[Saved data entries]

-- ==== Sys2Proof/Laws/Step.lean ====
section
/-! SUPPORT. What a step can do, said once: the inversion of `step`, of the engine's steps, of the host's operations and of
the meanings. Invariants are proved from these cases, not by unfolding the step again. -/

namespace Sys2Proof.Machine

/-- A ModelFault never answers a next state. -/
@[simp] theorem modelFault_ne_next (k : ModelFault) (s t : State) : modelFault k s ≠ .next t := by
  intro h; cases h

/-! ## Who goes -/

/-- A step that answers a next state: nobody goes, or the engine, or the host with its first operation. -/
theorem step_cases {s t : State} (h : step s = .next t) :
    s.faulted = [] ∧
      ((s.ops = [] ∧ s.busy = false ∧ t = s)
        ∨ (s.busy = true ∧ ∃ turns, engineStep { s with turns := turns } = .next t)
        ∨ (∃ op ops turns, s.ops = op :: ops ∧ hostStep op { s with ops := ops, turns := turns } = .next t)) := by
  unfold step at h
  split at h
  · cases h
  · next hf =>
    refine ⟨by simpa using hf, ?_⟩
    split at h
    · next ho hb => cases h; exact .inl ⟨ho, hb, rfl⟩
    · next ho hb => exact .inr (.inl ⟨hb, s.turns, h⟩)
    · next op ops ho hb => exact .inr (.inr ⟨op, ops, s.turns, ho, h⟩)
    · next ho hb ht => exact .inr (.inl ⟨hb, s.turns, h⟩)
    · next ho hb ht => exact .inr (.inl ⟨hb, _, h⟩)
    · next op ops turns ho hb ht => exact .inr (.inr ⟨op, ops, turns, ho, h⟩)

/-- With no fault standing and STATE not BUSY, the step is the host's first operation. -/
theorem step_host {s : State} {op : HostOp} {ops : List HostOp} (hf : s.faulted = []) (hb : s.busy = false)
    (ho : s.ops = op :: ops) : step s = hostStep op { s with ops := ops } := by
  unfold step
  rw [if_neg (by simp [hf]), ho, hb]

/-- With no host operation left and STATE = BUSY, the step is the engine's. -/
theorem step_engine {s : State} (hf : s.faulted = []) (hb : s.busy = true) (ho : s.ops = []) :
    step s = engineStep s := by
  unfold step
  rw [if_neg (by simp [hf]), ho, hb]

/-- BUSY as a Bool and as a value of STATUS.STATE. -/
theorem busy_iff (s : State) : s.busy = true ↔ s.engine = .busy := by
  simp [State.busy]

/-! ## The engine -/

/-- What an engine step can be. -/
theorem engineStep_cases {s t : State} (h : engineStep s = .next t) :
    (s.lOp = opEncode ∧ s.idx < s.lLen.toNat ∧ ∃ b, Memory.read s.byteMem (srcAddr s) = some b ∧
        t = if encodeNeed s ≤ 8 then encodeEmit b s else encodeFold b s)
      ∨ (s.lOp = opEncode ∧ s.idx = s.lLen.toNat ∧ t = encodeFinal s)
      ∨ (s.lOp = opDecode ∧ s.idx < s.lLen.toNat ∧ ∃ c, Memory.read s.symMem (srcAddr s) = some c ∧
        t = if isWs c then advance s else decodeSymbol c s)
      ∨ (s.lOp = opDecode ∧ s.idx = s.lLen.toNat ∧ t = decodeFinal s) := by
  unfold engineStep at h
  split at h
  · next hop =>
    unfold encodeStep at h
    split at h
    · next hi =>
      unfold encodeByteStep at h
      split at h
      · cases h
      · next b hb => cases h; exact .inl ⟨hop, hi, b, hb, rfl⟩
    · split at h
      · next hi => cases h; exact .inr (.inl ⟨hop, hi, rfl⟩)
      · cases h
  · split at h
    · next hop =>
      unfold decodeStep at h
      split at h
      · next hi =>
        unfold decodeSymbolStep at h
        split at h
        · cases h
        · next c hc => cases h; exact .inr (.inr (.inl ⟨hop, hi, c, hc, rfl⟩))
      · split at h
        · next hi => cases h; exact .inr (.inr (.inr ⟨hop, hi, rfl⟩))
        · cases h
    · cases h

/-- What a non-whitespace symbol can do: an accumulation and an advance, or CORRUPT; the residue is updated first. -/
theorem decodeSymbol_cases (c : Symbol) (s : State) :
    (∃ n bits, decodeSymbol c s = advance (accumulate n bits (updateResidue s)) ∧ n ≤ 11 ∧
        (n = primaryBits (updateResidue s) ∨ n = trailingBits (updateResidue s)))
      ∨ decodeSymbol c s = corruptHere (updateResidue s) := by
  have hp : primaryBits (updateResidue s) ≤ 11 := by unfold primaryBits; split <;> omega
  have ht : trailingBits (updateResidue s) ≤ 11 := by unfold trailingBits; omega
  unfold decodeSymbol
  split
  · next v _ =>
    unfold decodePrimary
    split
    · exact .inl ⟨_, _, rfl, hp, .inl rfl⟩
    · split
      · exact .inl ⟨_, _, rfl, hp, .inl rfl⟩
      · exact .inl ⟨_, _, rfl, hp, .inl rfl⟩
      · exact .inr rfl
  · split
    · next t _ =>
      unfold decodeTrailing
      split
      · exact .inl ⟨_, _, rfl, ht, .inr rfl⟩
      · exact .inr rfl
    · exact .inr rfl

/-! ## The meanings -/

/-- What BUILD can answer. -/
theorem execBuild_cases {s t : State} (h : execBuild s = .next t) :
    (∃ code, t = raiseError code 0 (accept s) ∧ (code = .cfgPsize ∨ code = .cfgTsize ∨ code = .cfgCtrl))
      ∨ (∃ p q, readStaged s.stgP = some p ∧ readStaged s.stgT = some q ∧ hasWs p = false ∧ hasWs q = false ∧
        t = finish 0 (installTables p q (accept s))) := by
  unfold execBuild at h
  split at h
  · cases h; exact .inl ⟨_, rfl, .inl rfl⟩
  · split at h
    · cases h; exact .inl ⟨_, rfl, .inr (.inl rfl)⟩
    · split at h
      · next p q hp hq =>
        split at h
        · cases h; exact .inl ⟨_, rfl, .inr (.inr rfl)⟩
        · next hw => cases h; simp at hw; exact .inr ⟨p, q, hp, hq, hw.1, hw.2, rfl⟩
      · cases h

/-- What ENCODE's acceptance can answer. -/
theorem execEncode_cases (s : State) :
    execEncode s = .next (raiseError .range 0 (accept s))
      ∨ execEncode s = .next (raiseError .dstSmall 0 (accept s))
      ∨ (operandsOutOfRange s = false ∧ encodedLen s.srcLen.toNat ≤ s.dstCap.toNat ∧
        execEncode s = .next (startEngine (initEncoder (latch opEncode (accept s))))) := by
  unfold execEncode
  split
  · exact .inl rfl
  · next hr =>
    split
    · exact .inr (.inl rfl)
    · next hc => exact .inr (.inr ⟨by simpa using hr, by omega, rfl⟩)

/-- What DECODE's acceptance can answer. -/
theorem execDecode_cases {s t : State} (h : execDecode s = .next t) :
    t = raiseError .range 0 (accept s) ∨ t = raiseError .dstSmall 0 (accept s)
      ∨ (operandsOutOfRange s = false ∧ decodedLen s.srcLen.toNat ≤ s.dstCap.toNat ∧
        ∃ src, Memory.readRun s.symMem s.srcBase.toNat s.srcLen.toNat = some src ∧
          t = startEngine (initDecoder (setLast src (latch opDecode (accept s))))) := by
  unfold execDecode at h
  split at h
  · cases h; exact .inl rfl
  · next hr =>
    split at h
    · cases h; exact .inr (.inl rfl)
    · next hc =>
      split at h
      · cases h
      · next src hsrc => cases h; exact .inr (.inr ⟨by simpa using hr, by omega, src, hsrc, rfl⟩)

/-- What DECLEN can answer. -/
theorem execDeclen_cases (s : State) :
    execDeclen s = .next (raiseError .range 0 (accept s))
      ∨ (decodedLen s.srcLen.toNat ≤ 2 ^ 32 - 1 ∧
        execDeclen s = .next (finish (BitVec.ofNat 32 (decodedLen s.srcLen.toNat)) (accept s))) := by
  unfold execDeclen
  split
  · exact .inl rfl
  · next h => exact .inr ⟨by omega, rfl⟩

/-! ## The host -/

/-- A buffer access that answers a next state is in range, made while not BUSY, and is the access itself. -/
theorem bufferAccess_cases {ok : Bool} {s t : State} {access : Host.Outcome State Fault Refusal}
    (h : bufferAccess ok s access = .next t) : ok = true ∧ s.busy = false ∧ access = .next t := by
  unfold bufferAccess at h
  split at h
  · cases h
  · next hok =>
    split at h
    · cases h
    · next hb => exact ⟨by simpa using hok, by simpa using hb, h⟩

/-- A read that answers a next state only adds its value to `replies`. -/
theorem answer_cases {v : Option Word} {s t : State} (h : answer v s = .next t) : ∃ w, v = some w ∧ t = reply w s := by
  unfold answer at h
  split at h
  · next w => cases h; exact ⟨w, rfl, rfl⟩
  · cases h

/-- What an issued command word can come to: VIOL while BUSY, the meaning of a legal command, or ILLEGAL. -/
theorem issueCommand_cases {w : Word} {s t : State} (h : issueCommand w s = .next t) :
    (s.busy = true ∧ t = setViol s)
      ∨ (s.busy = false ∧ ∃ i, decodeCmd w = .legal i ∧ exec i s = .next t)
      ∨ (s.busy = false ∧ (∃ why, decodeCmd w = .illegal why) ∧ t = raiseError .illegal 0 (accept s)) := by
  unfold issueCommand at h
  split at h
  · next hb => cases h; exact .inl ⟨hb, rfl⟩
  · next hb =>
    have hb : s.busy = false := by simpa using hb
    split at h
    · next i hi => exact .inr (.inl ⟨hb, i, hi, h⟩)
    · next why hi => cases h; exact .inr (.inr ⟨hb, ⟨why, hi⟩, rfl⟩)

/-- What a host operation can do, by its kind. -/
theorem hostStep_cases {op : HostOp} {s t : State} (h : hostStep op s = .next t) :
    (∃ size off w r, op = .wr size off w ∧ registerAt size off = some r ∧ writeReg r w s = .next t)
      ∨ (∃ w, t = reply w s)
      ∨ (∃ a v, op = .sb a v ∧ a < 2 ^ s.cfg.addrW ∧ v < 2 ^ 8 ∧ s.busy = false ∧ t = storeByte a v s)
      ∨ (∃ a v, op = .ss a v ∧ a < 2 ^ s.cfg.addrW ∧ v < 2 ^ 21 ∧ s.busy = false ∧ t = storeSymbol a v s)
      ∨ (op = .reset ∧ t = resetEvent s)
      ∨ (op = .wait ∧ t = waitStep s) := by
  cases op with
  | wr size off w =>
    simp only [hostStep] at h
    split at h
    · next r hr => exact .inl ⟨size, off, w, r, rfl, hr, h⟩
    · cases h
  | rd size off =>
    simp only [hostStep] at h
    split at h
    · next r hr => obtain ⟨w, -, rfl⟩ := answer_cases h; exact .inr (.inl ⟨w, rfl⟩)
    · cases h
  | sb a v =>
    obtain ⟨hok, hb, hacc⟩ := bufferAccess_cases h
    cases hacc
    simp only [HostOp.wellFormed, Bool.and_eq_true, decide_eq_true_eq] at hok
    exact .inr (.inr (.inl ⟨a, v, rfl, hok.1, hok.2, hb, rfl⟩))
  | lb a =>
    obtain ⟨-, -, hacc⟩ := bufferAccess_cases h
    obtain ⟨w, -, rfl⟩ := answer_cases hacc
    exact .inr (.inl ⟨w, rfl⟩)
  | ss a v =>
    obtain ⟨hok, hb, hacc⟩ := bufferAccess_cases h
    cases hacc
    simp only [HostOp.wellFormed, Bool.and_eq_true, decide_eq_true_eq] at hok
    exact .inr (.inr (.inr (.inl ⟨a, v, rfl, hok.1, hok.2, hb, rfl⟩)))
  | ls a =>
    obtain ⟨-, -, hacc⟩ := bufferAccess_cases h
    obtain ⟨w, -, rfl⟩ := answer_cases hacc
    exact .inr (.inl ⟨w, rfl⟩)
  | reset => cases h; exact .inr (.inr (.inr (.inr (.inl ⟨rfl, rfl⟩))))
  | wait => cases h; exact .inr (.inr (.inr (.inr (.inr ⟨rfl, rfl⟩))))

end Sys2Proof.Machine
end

**WHAT IS BEING ASKED**
Exactly the lines from the one containing "exact .inr (.inr (.inl ⟨a, v, rfl, hok.1, hok.2, hb, rfl⟩))" to the final line of the data, both included, should be printed, and nothing more.

**WRITTEN RESPONSE**
    exact .inr (.inr (.inl ⟨a, v, rfl, hok.1, hok.2, hb, rfl⟩))
  | lb a =>
    obtain ⟨-, -, hacc⟩ := bufferAccess_cases h
    obtain ⟨w, -, rfl⟩ := answer_cases hacc
    exact .inr (.inl ⟨w, rfl⟩)
  | ss a v =>
    obtain ⟨hok, hb, hacc⟩ := bufferAccess_cases h
    cases hacc
    simp only [HostOp.wellFormed, Bool.and_eq_true, decide_eq_true_eq] at hok
    exact .inr (.inr (.inr (.inl ⟨a, v, rfl, hok.1, hok.2, hb, rfl⟩)))
  | ls a =>
    obtain ⟨-, -, hacc⟩ := bufferAccess_cases h
    obtain ⟨w, -, rfl⟩ := answer_cases hacc
    exact .inr (.inl ⟨w, rfl⟩)
  | reset => cases h; exact .inr (.inr (.inr (.inr (.inl ⟨rfl, rfl⟩))))
  | wait => cases h; exact .inr (.inr (.inr (.inr (.inr ⟨rfl, rfl⟩))))

end Sys2Proof.Machine
end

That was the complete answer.